Below are the records; copy every line in them that holds the string "estWrite".

------ Material for this exercise ------

/-- The record goes to the older or the invalid copy, one generation above the newer one. -/
def State.estWrite (s : State) (n : Ch) : State :=
  s.modEst n (fun e =>
    let gen := match e.newest with | some c => c.gen + 1 | none => 1
    let rec' : EstCopy := ⟨true, gen, s.ep, e.cells, s.get (F.EST_STAT_REST_AGE n), e.cal, e.calEnv⟩
    let toA := !e.copyA.valid || (e.copyB.valid && decide (0 < sdiff 32 e.copyB.gen.toNat e.copyA.gen.toNat))
    let e := { e with writeDue := false, wroteAt := s.tb }
    if toA then { e with copyA := rec' } else { e with copyB := rec' })

/-- EST_RECORD_WRITE (R239, R61): every 600 s or after a learned value changed, while VHOLD is at 17 V or above. -/
def execEstRecordWrite (n : Ch) (s : State) : Host.Outcome State Fault Refusal :=
  let e := (s.ch n).est
  happen (if s.sup.vholdOk ∧ !e.unloaded ∧ (e.writeDue ∨ s.passedMs e.wroteAt 600000) then s.estWrite n else s)

/-- The estimator at BOOT (R227, R239, Table 12.6 code 5): the newer valid copy, whose outage ends with the first epoch
after BOOT, or the defaults with NVLOST. -/
def State.estBoot (s : State) (n : Ch) : State :=
  let s := (s.putB (F.EST_STAT_CHEM_VALID n) (s.ch n).est.chemOk).setReg (R.EST_CHEM_ID n) (mget (s.ch n).est.chem 0)
  let s := (s.modEst n (fun e => { e with
    stage := e.chem, group := [], restT0 := none, pub := EstPub.reset, prevWin := [], frozenWin := [], prevStat := 0xC0000000
    aggPend := [], iValid := 0, iAgg := 0, storedAt := none, unloaded := false, calKind := 0, calWin := [], calSkip := 0,
    iLast := 0, restHourAt := s.tb, validAt := s.tb, calAt := 0, wroteAt := s.tb })).chemSync n
  match (s.ch n).est.newest with
  | some c =>
    let s := s.modEst n (fun e => { e with
      cells := c.cells.map (fun x => { x with noUpd := true }), cal := c.cal, calOld := c.cal, calEnv := c.calEnv
      storedAt := some c.epoch })
    let s := s.put (F.EST_STAT_REST_AGE n) c.restAge
    s.disqualify n 5 (fun _ _ => true)
  | none =>
    let s := s.modEst n (fun e => { e with
      cells := [], cal := [(0, 1), (0, 1)], calOld := [(0, 1), (0, 1)], calEnv := [none, none] })
    (s.setRaise (F.EST_STAT_NVLOST n) (pgEST n) 5).logReg (pgEST n) 0x024

/-! ## The commands of EST -/

/-- CHEM_DATA_ACCESS: a write of EST.CHEM_DATA, or a read of it. -/
def execChemDataAccess (src : Src) (n : Ch) (w : Option Word) (s : State) : Host.Outcome State Fault Refusal :=
  match w with
  | some v => answer (s.gated src (pgEST n) 0x02C v (fun t => t.doChemData n v))
  | none =>
    match s.reachable src (pgEST n) with
    | .ok =>
      let r := s.readChemData n
      .next { r.1 with last := ⟨.ok, 1, false, 0, [r.2]⟩ }
    | st => answer (st, s)

def execCommitChem (src : Src) (n : Ch) (s : State) : Host.Outcome State Fault Refusal :=
  answer (s.gated src (pgEST n) 0x030 1 (fun t => t.doCommitChem n))

/-- EST.CTRL written with a command bit, LEARN_EN as it stands. -/
def estCtrlWord (s : State) (n : Ch) (b : Nat) : Word := BitVec.ofNat 32 (2 ^ b + s.get (F.EST_CTRL_LEARN_EN n))

def execReinit (src : Src) (n : Ch) (s : State) : Host.Outcome State Fault Refusal :=
  answer (s.gated src (pgEST n) 0x020 (estCtrlWord s n 31) (fun t => t.doEstCtrl src n (estCtrlWord s n 31)))

def execLearnClear (src : Src) (n : Ch) (s : State) : Host.Outcome State Fault Refusal :=
  answer (s.gated src (pgEST n) 0x020 (estCtrlWord s n 30) (fun t => t.doEstCtrl src n (estCtrlWord s n 30)))

/-- EST.ICAL written with a command bit, SEL as it stands. -/
def icalWord (s : State) (n : Ch) (b : Nat) : Word := BitVec.ofNat 32 (2 ^ b + s.get (F.EST_ICAL_SEL n) * 2 ^ 24)

def execIcalOffset (src : Src) (n : Ch) (s : State) : Host.Outcome State Fault Refusal :=
  answer (s.gated src (pgEST n) 0x044 (icalWord s n 31) (fun t => t.doIcal n (icalWord s n 31)))

def execIcalGain (src : Src) (n : Ch) (s : State) : Host.Outcome State Fault Refusal :=
  answer (s.gated src (pgEST n) 0x044 (icalWord s n 30) (fun t => t.doIcal n (icalWord s n 30)))

end Sys2Proof.Machine
end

------

■ **Solution to the exercise**:
def State.estWrite (s : State) (n : Ch) : State :=
  happen (if s.sup.vholdOk ∧ !e.unloaded ∧ (e.writeDue ∨ s.passedMs e.wroteAt 600000) then s.estWrite n else s)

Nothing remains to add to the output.